Crandall, F. N., & Wallace M. J. (1998).  Work & Rewards in the Virtual Workplace: A "New Deal" for Organizations and Employees.
"Thinking of work as if it were attached to time and space limits productivity." (p. 25)
Culbert, S. A. (2011).  Why Your Boss Is Wrong About You.
"Under such a system [of performance appraisal], in which one's livelihood can be destroyed by a self-serving boss trying to meet a budget or please the higher-ups, what employee would ever speak his mind? What employee would ever say that the boss is wrong, and offer an idea on how something might get done better?
Only an employee looking for trouble."
D
DeLong, T. J. (2011).  Why chronic comparing spells career poison.
"To a certain extent, ambitious professionals have always engaged in what I refer to as reverse schadenfreude—being pained by other people's success."
Dixon, G., & Levinson H. (1988).  What Works at Work: Lessons from the Masters.
"The sunflower effect—doing what your boss wants you to do—is still very powerful in all organizations because the power in all organizations is significantly at the top. Conflicts at high levels in organizations reverberate all the way down, reflecting the displacement downward of that anger and hostility and once again reflecting power at the top." (p. 282)
E
Esty, K. C., Griffin R., & Hirsch M. S. (1995).  Workplace diversity.
"We think minimizing distinctions makes sense. Research informs us that employees who feel 'out' or 'down' rather than 'in or 'up' also have less job satisfaction, less commitment, and less loyalty to their organization. As an individual manager or supervisor, you can minimize the scrambling after titles and perks by the way you behave. You might consider, for example, moving to a less desirable office space or eliminating some perks based solely on status. Managers who have tried this are often amazed at the positive results." (p. 110)
F
Feinberg, M. (1995).  Why Smart People Do Dumb Things: Lessons from the New Science of Behavioral Economics.
"Mature people develop—and enjoy—what Thorstein Veblen called 'the instinct of workmanship'. Oliver Wendell Holmes talked about pride in one's work: 'To hammer out as compact and as solid a piece of work as one can, to try to make it first rate.'—this is the goal of all mature people." (p.228)
Fitter, F., & Gulas B. (2002).  Working in the Dark: Keeping Your Job While Dealing With Depression.
"People with depression can feel horribly isolated in the workplace simply because depression is barely spoken about—and when it is, it's usually as a liability or weakness rather than as an illness." (p. x)
Futterman, S. (2004).  When You Work for a Bully: Assessing Your Options and Taking Action.
"Neither your identity nor your value as a person is determined by how hard you work, much less how many hours you put in." (p. 190)
G
Gerstner, L. (2004).  Who Says Elephants Can't Dance?: Leading a Great Enterprise Through Dramatic Change.
"This codification, this rigor mortis that sets in around values and behaviors, is a problem unique to—and often devastating for—successful enterprises." (p, 185)
Goleman, D. (2000).  Working with Emotional Intelligence.

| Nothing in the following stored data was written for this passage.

-- ==== Sys2Proof/Machine/Ops.lean ====
section
/-! DEFINITION. The shared operations over memory and registers (00_scope.md R9): reads and writes of `FB` and `RES`,
the guarded pixel write, recording a fault, accepting and ending a command, the block's reset. -/

namespace Sys2Proof.Machine

/-- `MemRead(FB, i, 1)` (20_memory.md R50, R51). No rule presents an index of 504 or more; the total function answers 0
there. -/
def fbRead (s : State) (i : Nat) : Byte := s.fb[i]?.getD 0

/-- `MemWrite(FB, i, 1, v)` (20_memory.md R50, R51). -/
def fbWrite (i : Nat) (v : Byte) (s : State) : State := s.setFb (s.fb.setIfInBounds i v)

/-- `pix(S, x, y)`: true is "on" (10_state.md R23). -/
def pix (s : State) (x y : Nat) : Bool := (fbRead s (fbIndex x y)).getLsbD (y % 8)

/-- `MemRead(RES, a, 1)` (20_memory.md R54). -/
def resRead (s : State) (a : Word) : Byte := Memory.read s.res a.toNat

/-- `raise F`: set the sticky bit, record nothing else (60_exceptions.md R181). There is no trap entry and no return
(R192), so this is the whole of what a fault does to the state. -/
def raiseFault (f : FaultCode) (s : State) : State := s.setFault (s.fault.raise f)

/-- `PixelWrite(x, y, v)` (41_framebuffer.md R120). -/
def pixelWrite (x y : Nat) (v : Bool) (s : State) : State :=
  if inRange x y then
    fbWrite (fbIndex x y)
      (match v with
        | true => fbRead s (fbIndex x y) ||| pixelMask y
        | false => fbRead s (fbIndex x y) &&& ~~~pixelMask y) s
  else raiseFault .oor s

/-- The end of a command: `BUSY <- 0`, and the working registers are dead (10_state.md R32, R34; log 7). -/
def finish (s : State) : State := (s.setSeq Seq.dead).setBusy false

/-- The acceptance of the word `w`: `OPW <- w`, `ARGL <- ARG`, `BUSY <- 1` (10_state.md R32). -/
def accept (w : Word) (s : State) : State := ((s.setOpw w).setArgl s.arg).setBusy true

/-- An accepted reserved word: `raise BADCMD`, and the block is idle again (30_encoding.md R88; log 13). -/
def endReserved (s : State) : State := finish (raiseFault .badcmd s)

/-- The block's reset input is asserted (10_state.md R38, 70_reset_and_hazards.md R200, R201): the reset values, held
until it is released; the environment is untouched, `FB` is unspecified again (log 4, log 16). -/
def resetBlock (s : State) : State where
  fb := freeFb (s.resets + 1)
  cur := ⟨0, 0⟩
  arg := 0
  q := false
  busy := false
  fault := FaultBits.none
  dc := .command
  lcdrst := .released
  rst := .asserted
  opw := 0
  argl := 0
  seq := Seq.dead
  params := s.params
  res := s.res
  peri := s.peri
  inputs := s.inputs
  trace := []
  reads := s.reads
  quiet := true
  dcSafe := true
  resets := s.resets + 1

end Sys2Proof.Machine
end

"There is a politics of empathy: Those with little power are typically expected to sense the feelings of those who hold power, while those in power feel less obligation to be sensitive in return. In other words, the studied lack of empathy is a way power-holders can tacitly assert their authority." (p. 144)
H
Hagstrom, R. G. (1994).  The Warren Buffett Way: Investment Strategies of the World's Greatest Investor.
The Institutional Imperative
"...an unseen force he calls 'the institutional imperative'—the lemminglike tendency of corporate management to imitate the behavior of other managers, no matter how silly or irrational it may be. It was, Buffett confesses, the most surprising discovery of his business career. At school he was taught that experienced managers of companies were honest, intelligent, and automatically made rational business decisions. Once out in the business world, he learned instead that 'rationality frequently wilts when the institutional imperative comes into play.' " (p. 84)

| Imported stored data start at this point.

-- ==== Sys2Proof/Machine/Core.lean ====
section
/-! DEFINITION. The machine as the host runs it. -/

def Sys2Proof.core : Host.Core := {
  State := Sys2Proof.Machine.State
  Fault := Sys2Proof.Machine.Fault
  Refusal := Sys2Proof.Machine.Refusal
  step := Sys2Proof.Machine.step
  reset := Sys2Proof.Machine.State.reset }
end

Compare with "group narcissism" (Fromm) or "institutional narcissism" (Duncan). Also Howard Schwartz, et. al.

Hirschorn, L. (1990).  The Workplace Within: Psychodynamics of Organizational Life.

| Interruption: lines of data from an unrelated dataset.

-- ==== Sys2Proof/Laws/Blit.lean ====
section
/-! SUPPORT. What the loops of `BLIT` do: the pixels, the faults and the registers after some bytes of a row and after
some rows. -/

namespace Sys2Proof.Machine

theorem highNibble_eq (b : Byte) : highNibble b = b.toNat / 16 := by
  unfold highNibble
  have := b.isLt
  rw [BitVec.extractLsb'_toNat, Nat.shiftRight_eq_div_pow]
  omega

theorem lowNibble_eq (b : Byte) : lowNibble b = b.toNat % 16 := by
  unfold lowNibble
  rw [BitVec.extractLsb'_toNat, Nat.shiftRight_eq_div_pow]
  simp

/-- The nibble of column `c` in a row whose pixel bytes are `bytes`. -/
def nibbleOf (bytes : Nat → Byte) (c : Nat) : Nat :=
  if c % 2 = 0 then (bytes (c / 2)).toNat / 16 else (bytes (c / 2)).toNat % 16

/-- The first `m` bytes of a row, drawn at screen row `y`. -/
def drawBytes (x y : Nat) (bytes : Nat → Byte) (m : Nat) (s : State) : State :=
  (List.range m).foldl (fun t k => blitByte (x + 2 * k) y (bytes k) t) s

theorem drawBytes_succ (x y : Nat) (bytes : Nat → Byte) (m : Nat) (s : State) :
    drawBytes x y bytes (m + 1) s = blitByte (x + 2 * m) y (bytes m) (drawBytes x y bytes m s) := by
  unfold drawBytes
  rw [List.range_succ, List.foldl_append, List.foldl_cons, List.foldl_nil]

theorem blitRow_eq (x y off r : Nat) (s : State) :
    blitRow x y off r s =
      drawBytes x (y - r)
        (fun k => resRead s (resAddr s.argl (off + r * rowStride s.seq.bw.toNat + k))) (rowBytes s.seq.bw.toNat) s :=
  rfl

theorem sameButPicture_blitByte (x y : Nat) (b : Byte) (s : State) : SameButPicture s (blitByte x y b s) :=
  (sameButPicture_pixelWrite _ _ _ _).trans (sameButPicture_pixelWrite _ _ _ _)

@[simp] theorem seq_blitByte (x y : Nat) (b : Byte) (s : State) : (blitByte x y b s).seq = s.seq := by
  simp [blitByte]

theorem sameButPicture_drawBytes (x y : Nat) (bytes : Nat → Byte) (m : Nat) (s : State) :
    SameButPicture s (drawBytes x y bytes m s) :=
  sameButPicture_foldl _ (fun _ _ => sameButPicture_blitByte _ _ _ _) _ _

@[simp] theorem seq_drawBytes (x y : Nat) (bytes : Nat → Byte) (m : Nat) (s : State) :
    (drawBytes x y bytes m s).seq = s.seq := by
  induction m with
  | zero => rfl
  | succ m ih => rw [drawBytes_succ, seq_blitByte, ih]

/-- On the screen, the drawn bytes give their pixels and leave every other. -/
theorem pix_drawBytes {x y : Nat} (bytes : Nat → Byte) (m : Nat) (s : State) (hx : x + 2 * m ≤ 84) (hy : y < 48)
    {x' y' : Nat} (hx' : x' < 84) :
    pix (drawBytes x y bytes m s) x' y' =
      if y = y' ∧ x ≤ x' ∧ x' < x + 2 * m then decide (s.seq.thrc.toNat < nibbleOf bytes (x' - x))
      else pix s x' y' := by
  induction m with
  | zero =>
    rw [if_neg (by omega)]
    rfl
  | succ m ih =>
    have ih := ih (by omega)
    rw [drawBytes_succ]
    unfold blitByte
    rw [pix_pixelWrite ((inRange_iff _ _).mpr (by omega)) _ _ hx',
      pix_pixelWrite ((inRange_iff _ _).mpr (by omega)) _ _ hx', ih, seq_drawBytes]
    by_cases h1 : x + 2 * m + 1 = x' ∧ y = y'
    · rw [if_pos h1, if_pos (by omega)]
      unfold nibbleOf
      rw [if_neg (by omega), lowNibble_eq, show (x' - x) / 2 = m by omega]
    · rw [if_neg h1]
      by_cases h2 : x + 2 * m = x' ∧ y = y'
      · rw [if_pos h2, if_pos (by omega)]
        unfold nibbleOf
        rw [if_pos (by omega), highNibble_eq, show (x' - x) / 2 = m by omega]
      · rw [if_neg h2]
        by_cases h3 : y = y' ∧ x ≤ x' ∧ x' < x + 2 * m
        · rw [if_pos h3, if_pos (by omega)]
        · rw [if_neg h3, if_neg (by omega)]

"Irrational processes highlight the limits of classical organization theory. Theorists such as Simon, Thompson, and Galbraith* have argued that all organizations face continuing uncertainties and have suggested that organizational routines and structures, such as maintaining inventory to meet unpredictable demands for products, are mechanisms for reducing uncertainty. But because these theorists have not linked the experience of uncertainty to people's feelings of anxiety, they have posed the issue of uncertainty too narrowly and have proposed solutions that rely on such rational methods as mathematical calculation and organization design. When anxiety intrudes, rational procedures are distorted by irrational processes. For example, the managers of the manufacturing and sales departments in many companies fight chronically with one another over inventory policy, each blaming the other for the gap between market demand and company supply. Because they feel anxious, they project their sense of blame and failure outward, often scapegoating the person they must cooperate with to reduce the uncertainty they face." (p. 3)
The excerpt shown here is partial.